How many of the lines below hold "rTrue"? Only the number, please.

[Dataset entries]
· · ·
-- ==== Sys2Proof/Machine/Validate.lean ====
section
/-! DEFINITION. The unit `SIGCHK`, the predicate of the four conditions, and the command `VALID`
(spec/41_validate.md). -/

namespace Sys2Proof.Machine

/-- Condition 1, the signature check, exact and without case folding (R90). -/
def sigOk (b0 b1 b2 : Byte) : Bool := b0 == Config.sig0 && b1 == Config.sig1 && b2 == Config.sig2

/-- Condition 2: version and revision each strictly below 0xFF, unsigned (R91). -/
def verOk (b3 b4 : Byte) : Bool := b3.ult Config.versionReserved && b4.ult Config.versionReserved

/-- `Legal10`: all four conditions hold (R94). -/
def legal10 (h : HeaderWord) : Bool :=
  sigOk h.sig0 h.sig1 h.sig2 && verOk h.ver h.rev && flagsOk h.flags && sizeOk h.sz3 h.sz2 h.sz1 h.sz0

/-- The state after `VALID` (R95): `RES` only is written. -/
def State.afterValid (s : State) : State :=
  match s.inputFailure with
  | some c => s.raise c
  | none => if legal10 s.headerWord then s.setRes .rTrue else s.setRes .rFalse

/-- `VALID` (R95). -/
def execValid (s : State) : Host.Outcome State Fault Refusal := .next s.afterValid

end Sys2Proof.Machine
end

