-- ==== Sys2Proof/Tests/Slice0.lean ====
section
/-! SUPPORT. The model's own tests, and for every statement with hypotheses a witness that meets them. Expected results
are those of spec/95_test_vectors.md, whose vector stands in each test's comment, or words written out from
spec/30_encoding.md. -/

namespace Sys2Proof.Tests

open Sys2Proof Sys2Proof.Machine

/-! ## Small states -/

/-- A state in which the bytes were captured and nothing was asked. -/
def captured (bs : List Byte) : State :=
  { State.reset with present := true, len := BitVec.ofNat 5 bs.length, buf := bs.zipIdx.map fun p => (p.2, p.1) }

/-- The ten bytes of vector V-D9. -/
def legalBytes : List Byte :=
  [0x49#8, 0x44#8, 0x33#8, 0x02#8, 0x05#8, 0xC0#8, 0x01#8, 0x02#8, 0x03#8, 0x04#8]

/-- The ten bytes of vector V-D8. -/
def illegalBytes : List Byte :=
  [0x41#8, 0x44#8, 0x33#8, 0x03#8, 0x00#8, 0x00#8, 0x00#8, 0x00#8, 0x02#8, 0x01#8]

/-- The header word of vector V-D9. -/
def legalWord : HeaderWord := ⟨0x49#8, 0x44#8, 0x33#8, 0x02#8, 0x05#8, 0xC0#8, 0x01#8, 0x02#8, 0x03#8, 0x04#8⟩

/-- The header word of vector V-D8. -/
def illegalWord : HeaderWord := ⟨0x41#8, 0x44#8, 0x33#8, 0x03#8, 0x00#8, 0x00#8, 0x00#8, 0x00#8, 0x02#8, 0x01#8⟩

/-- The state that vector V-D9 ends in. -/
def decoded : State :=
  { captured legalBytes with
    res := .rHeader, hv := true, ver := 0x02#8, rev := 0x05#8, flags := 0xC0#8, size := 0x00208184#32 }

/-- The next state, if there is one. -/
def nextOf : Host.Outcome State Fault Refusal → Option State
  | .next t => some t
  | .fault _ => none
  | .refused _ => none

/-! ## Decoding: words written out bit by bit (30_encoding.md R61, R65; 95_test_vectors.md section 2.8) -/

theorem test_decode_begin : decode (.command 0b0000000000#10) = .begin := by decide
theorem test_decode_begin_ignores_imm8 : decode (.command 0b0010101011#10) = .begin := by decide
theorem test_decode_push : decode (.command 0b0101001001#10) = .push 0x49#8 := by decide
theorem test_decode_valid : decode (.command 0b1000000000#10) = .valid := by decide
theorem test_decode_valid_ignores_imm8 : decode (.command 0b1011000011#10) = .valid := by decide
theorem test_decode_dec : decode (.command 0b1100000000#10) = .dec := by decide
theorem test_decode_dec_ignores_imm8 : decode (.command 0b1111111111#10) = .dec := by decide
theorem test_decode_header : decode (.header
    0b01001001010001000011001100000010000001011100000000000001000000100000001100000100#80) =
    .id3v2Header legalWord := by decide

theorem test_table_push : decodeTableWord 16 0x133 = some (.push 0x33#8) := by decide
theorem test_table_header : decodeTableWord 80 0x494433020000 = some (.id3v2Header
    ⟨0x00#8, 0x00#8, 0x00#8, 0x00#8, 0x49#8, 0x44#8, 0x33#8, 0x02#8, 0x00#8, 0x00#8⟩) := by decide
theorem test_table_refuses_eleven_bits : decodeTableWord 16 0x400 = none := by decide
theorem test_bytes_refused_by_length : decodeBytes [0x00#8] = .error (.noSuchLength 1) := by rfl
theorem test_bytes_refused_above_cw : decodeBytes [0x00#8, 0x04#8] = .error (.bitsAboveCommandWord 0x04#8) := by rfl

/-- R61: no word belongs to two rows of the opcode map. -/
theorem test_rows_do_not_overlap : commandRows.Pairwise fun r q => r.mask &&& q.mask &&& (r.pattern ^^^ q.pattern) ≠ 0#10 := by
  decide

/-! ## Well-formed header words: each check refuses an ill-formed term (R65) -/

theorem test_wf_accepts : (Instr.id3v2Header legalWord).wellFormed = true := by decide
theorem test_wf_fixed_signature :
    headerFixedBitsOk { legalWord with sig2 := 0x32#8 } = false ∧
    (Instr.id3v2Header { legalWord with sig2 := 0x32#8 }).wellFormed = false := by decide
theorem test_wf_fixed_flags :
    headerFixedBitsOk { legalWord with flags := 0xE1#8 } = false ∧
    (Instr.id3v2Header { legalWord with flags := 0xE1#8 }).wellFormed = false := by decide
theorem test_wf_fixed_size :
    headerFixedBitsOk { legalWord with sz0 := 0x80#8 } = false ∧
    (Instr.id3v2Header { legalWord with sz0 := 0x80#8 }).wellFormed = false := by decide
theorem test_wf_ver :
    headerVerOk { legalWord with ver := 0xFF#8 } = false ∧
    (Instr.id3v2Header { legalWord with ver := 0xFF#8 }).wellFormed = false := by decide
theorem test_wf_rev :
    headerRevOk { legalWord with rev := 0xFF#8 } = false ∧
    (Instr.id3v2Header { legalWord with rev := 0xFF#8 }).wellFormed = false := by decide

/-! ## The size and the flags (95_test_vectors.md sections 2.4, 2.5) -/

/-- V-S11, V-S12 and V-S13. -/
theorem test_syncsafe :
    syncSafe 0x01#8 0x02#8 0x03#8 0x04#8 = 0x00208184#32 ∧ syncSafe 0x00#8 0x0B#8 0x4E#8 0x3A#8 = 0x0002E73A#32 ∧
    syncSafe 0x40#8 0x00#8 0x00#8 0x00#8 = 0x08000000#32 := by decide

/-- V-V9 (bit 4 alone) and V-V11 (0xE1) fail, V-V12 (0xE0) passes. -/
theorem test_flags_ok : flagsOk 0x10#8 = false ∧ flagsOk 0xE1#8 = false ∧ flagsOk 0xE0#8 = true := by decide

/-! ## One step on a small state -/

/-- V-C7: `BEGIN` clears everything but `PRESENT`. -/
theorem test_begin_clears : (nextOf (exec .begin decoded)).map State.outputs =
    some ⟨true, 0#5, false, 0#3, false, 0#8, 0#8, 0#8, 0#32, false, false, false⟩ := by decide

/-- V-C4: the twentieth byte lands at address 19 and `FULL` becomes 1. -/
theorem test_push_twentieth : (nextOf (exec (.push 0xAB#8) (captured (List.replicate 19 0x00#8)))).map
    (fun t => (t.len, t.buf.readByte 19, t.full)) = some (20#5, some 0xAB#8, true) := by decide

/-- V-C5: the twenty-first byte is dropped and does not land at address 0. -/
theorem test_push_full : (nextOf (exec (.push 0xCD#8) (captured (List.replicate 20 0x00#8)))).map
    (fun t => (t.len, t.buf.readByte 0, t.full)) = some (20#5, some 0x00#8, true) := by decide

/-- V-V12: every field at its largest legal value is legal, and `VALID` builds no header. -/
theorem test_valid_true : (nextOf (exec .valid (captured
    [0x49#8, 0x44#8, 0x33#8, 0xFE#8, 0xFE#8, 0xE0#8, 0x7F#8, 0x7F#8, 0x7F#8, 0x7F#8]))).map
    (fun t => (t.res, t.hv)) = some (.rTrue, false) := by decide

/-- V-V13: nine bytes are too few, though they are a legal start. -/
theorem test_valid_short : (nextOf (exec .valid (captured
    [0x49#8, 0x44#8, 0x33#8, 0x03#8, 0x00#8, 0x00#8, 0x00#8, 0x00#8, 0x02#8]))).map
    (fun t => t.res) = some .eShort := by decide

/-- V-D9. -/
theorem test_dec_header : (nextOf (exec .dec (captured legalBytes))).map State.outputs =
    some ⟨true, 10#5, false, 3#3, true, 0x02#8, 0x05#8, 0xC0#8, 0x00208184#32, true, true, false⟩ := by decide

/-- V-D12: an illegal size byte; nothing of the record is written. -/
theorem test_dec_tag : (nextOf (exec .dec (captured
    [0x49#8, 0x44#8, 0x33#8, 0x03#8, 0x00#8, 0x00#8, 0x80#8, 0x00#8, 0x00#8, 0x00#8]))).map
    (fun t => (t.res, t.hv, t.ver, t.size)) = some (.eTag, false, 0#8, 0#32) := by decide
· · ·
TASK OUTPUT: 2